The Euro-American lineage 4 was the most predominant one encountered in the Eastern region of Ghana and included the Cameroon (44.1%) and Ghana (22.5%) genotype. A similar study to ours previously undertaken in the country showed that up to 36 % of the Cameroon sub-lineage was recorded in South-Western Ghana and about 17% by the Ghana sub-lineage [29]. A similar trend has been observed in a neighbouring West African country where up to 21% were of the Ghana genotype, buttressing the dominance of this lineage in the region and thus most likely to be involved in community transmission as shown in Mali with the Cameroon genotype [35]. Although we cannot infer active transmission of the Cameroon and Ghana genotype clusters in our study considering the low discriminatory power of spoligotyping, the presence of the Cameroon lineage has been largely shown to be present in West African countries including Ghana, Nigeria, Burkina Faso and Cameroon, and could be a reflection of intra-regional free movement of population within the Economic Community of West African States [36]. The other MTBc lineages belonging to especially to Lineage 4 have been largely observed in the country as well as within other African regions [16, 30, 32]. Lineage 4 has been shown to be geographically widespread [18], and high recent transmission rate of this lineage has been shown to occur recently in Ghana [37].
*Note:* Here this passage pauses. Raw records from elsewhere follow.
-- ==== Sys2Proof/Machine/Sdh.lean ====
section
/-! DEFINITION. SDH framers: framing, overhead, pointers, defects, and the monitors' counting (R160 to R168, R172, R193 to R198). -/
namespace Sys2Proof.Machine

/-! ### Entities and monitors (R193 to R198) -/

def entRs (lane : Nat) : Nat := 1 * 2 ^ 28 + lane
def entMs (lane : Nat) : Nat := 2 * 2 ^ 28 + lane
def entHp (slot : Nat) : Nat := 3 * 2 ^ 28 + slot
def entLp (slot : Nat) : Nat := 4 * 2 ^ 28 + slot

/-- Start of the 15-minute bin at or before a time (R196). -/
def quarterStart (sec : Nat) : Nat := sec / 900 * 900

/-- Start of the day bin at or before a time (R196). -/
def State.dayStart (s : State) (sec : Nat) : Nat :=
  let off := s.rf engPm PMON.DAY_OFFSET
  if sec < off then 0 else (sec - off) / 86400 * 86400 + off

/-- A monitor; one with no bins yet has the present ones, SUSPECT (R196). -/
def State.mon (s : State) (ent : Nat) : PmMon :=
  let m := s.tdm.mons.get ent {}
  if m.bins.isEmpty then
    { m with bins := [{ start := quarterStart s.nowSec, era := m.era }], days := [{ start := s.dayStart s.nowSec, era := m.era }] }
  else m

/-- A monitor changed. -/
def State.setMon (s : State) (ent : Nat) (m : PmMon) : State := s.modTdm fun t => { t with mons := t.mons.put ent m }

/-- The present bins marked SUSPECT. -/
def PmMon.suspect (m : PmMon) : PmMon :=
  let f (bs : List PmBin) : List PmBin := match bs with
    | b :: bs => { b with suspect := true } :: bs
    | [] => []
  { m with bins := f m.bins, days := f m.days }

/-- The monitors that `p` picks were not counting for part of their present bins (R196). -/
def State.pmSuspect (s : State) (p : Nat → Bool) : State :=
  s.modTdm fun t => { t with mons := t.mons.each fun e m => if p e then m.suspect else m }

/-- Lane of an entity. -/
def entLane (ent : Nat) : Nat := if ent / 2 ^ 28 < 3 then ent % 2 ^ 28 else slotLane (ent % 2 ^ 28)

/-- Whether an entity is counted: RS and MS of a lane in SDH mode, and paths with a monitor (R193). -/
def State.counted (s : State) (ent : Nat) : Bool :=
  if ent / 2 ^ 28 < 3 then s.sdhLane (ent % 2 ^ 28) else s.tdm.mons.has ent

/-- Whether an entity's defects are reported (R168, PM_CONFIG). -/
def State.reports (s : State) (ent : Nat) : Bool :=
  if ent / 2 ^ 28 < 3 then (s.tdm.mons.get ent {}).on else s.tdm.mons.has ent

/-- TDM_DEFECT (R168, R200). -/
def State.defectCue (s : State) (ent code : Nat) (on : Bool) : State := s.cue 0x4001 (le 4 ent ++ [byte code, byte (bit on), 0, 0])

/-- TDM_DEFECT where the entity is reported and the defect has changed. -/
def State.defect (s : State) (ent code : Nat) (was on : Bool) : State :=
  if was != on && s.reports ent then s.defectCue ent code on else s

/-- Addition to a bin's counter (R197). -/
def PmBin.add (b : PmBin) (i n : Nat) : PmBin :=
  { b with counts := b.counts.mapIdx fun j c => if j = i then satAdd 0xFFFFFFFF c n else c }

/-- Whether a second lies in a bin or behind it: after a step of part time, bins of the time before it are other bins (R195, R196). -/
def PmBin.holds (b : PmBin) (era sec : Nat) : Bool := b.era = era && decide (b.start ≤ sec)

/-- The bin of a list, newest first, in which a second lies, changed. -/
def addTo (era sec : Nat) (f : PmBin → PmBin) : List PmBin → List PmBin
  | [] => []
  | b :: bs => if b.holds era sec then f b :: bs else b :: addTo era sec f bs

/-- A justification that R164 accepts on a monitored path: PJC or NJC of the present bins (R195). -/
def State.countJust (s : State) (ent : Nat) (just : Int) : State :=
  if just = 0 || !s.counted ent then s
  else
    let m := s.mon ent
    let f (b : PmBin) : PmBin := b.add (if just > 0 then 4 else 5) 1
    s.setMon ent { m with bins := addTo m.era s.nowSec f m.bins, days := addTo m.era s.nowSec f m.days }

/-- One block of an entity: errored or not, with the defect now present (R194). -/
def State.countBlock (s : State) (ent : Nat) (errored defect : Bool) : State :=
  if s.counted ent then
    let m := s.mon ent
    s.setMon ent { m with eb := m.eb + bit errored, defect := m.defect || defect }
  else s

/-! ### Defects (R168, R194) -/

def State.auSt (s : State) (lane au : Nat) : Nat := ((s.tdm.aus.look (auKey lane au)).map (·.state)).getD 0
def State.tuSt (s : State) (slot : Nat) : Nat := ((s.tdm.tus.look slot).map (·.state)).getD 0
def State.lomOf (s : State) (slot : Nat) : Bool := ((s.tdm.loms.look (auKey (slotLane slot) (slotAu slot))).map (·.lom)).getD false

/-- LOS, LOF or MS-AIS of a lane: AIS into the TSI (R168). -/
def State.laneAis (s : State) (lane : Nat) : Bool :=
  s.on (engLane lane) LN.LOS || s.on (engSdh lane) SF.LOF || s.on (engSdh lane) SF.MS_AIS

def State.rsDefect (s : State) (lane : Nat) : Bool :=
  s.on (engLane lane) LN.LOS || s.on (engSdh lane) SF.LOF || s.on (engSdh lane) SF.RS_TIM

def State.msDefect (s : State) (lane : Nat) : Bool := s.rsDefect lane || s.on (engSdh lane) SF.MS_AIS

/-- Defects that a path's monitor holds. -/
def PmMon.bad (m : PmMon) : Bool := m.tim || m.plm || m.uneq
This study has shown that 32% and 45.5% of Cameroon and Ghana sub-lineages respectively were MDR. The MDR-TB linked to Cameroon genotype has been shown to be widespread in Nigeria [38]. Equally, drug resistance in Ghana has been linked to the Ghana genotype [28] and the latter has been found to be an important cause of MDR-TB in Bamako – Mali [35]. Mali and Nigeria being neighbouring countries of Ghana, the clonal expansion of MDR in the sub-region with likely risk of community transmission cannot be excluded. Phylogenetic analysis has shown previously the implication of a sub-clade of the Ghana genotype belonging to the T1 family to be more likely associated with drug resistance compared to other genotypes [35, 39]. The Beijing strains as well as its association with MDR reported in this study has earlier been described in the country [28]. The dominance of the Beijing strains has been recorded in South Africa, with up to 19.2% of all TB cases, while in West African region, Guinea accounted for 5.3% and Gambia for 5.2% [36]. This is not unconnected with the current influx migration of Asian population to the African region as well as increase trade relations of Africans returning from travel to China for business, leading to the spread of this Lineage 2 in the continent. High prevalence of MDR–TB [40] as well as increase transmission has been linked with L2–Beijing [41, 42] and its being increasingly reported in Africa [43, 44].

5. Conclusion

MDR-TB strains in the Eastern region of Ghana is particularly worrisome considering the possibility of its community transmission. The Cameroon and Ghana genotypes were the predominant clade encountered and a slight decrease of M. africanum was observed in the study area. Although there was no obvious association between the sub-lineages and drug resistance, the presence and dissemination of the Beijing strain in the study area might pose a serious threat in the future considering the development and increase drug resistance in the region. Newer strategies and policies should be elaborated for efficient control of the surge of MDR in the region. Active surveillance which may include prior screening and evaluation of risky individuals coming from areas in the west African sub-region as well as foreign countries across the world with known MDR-TB strains is advocated. This will help to prevent the consequence and threat on naive indigenous populations in the long term in a country where widespread diagnosis as well as laboratory infrastructure still requires some improvement to efficiently curb the propagation of MDR-TB.

Declarations

Author contribution statement

Benjamin D. Thumamo Pokam: Conceived and designed the experiments; Performed the experiments; Analyzed and interpreted the data; Contributed reagents, materials, analysis tools or data; Wrote the paper.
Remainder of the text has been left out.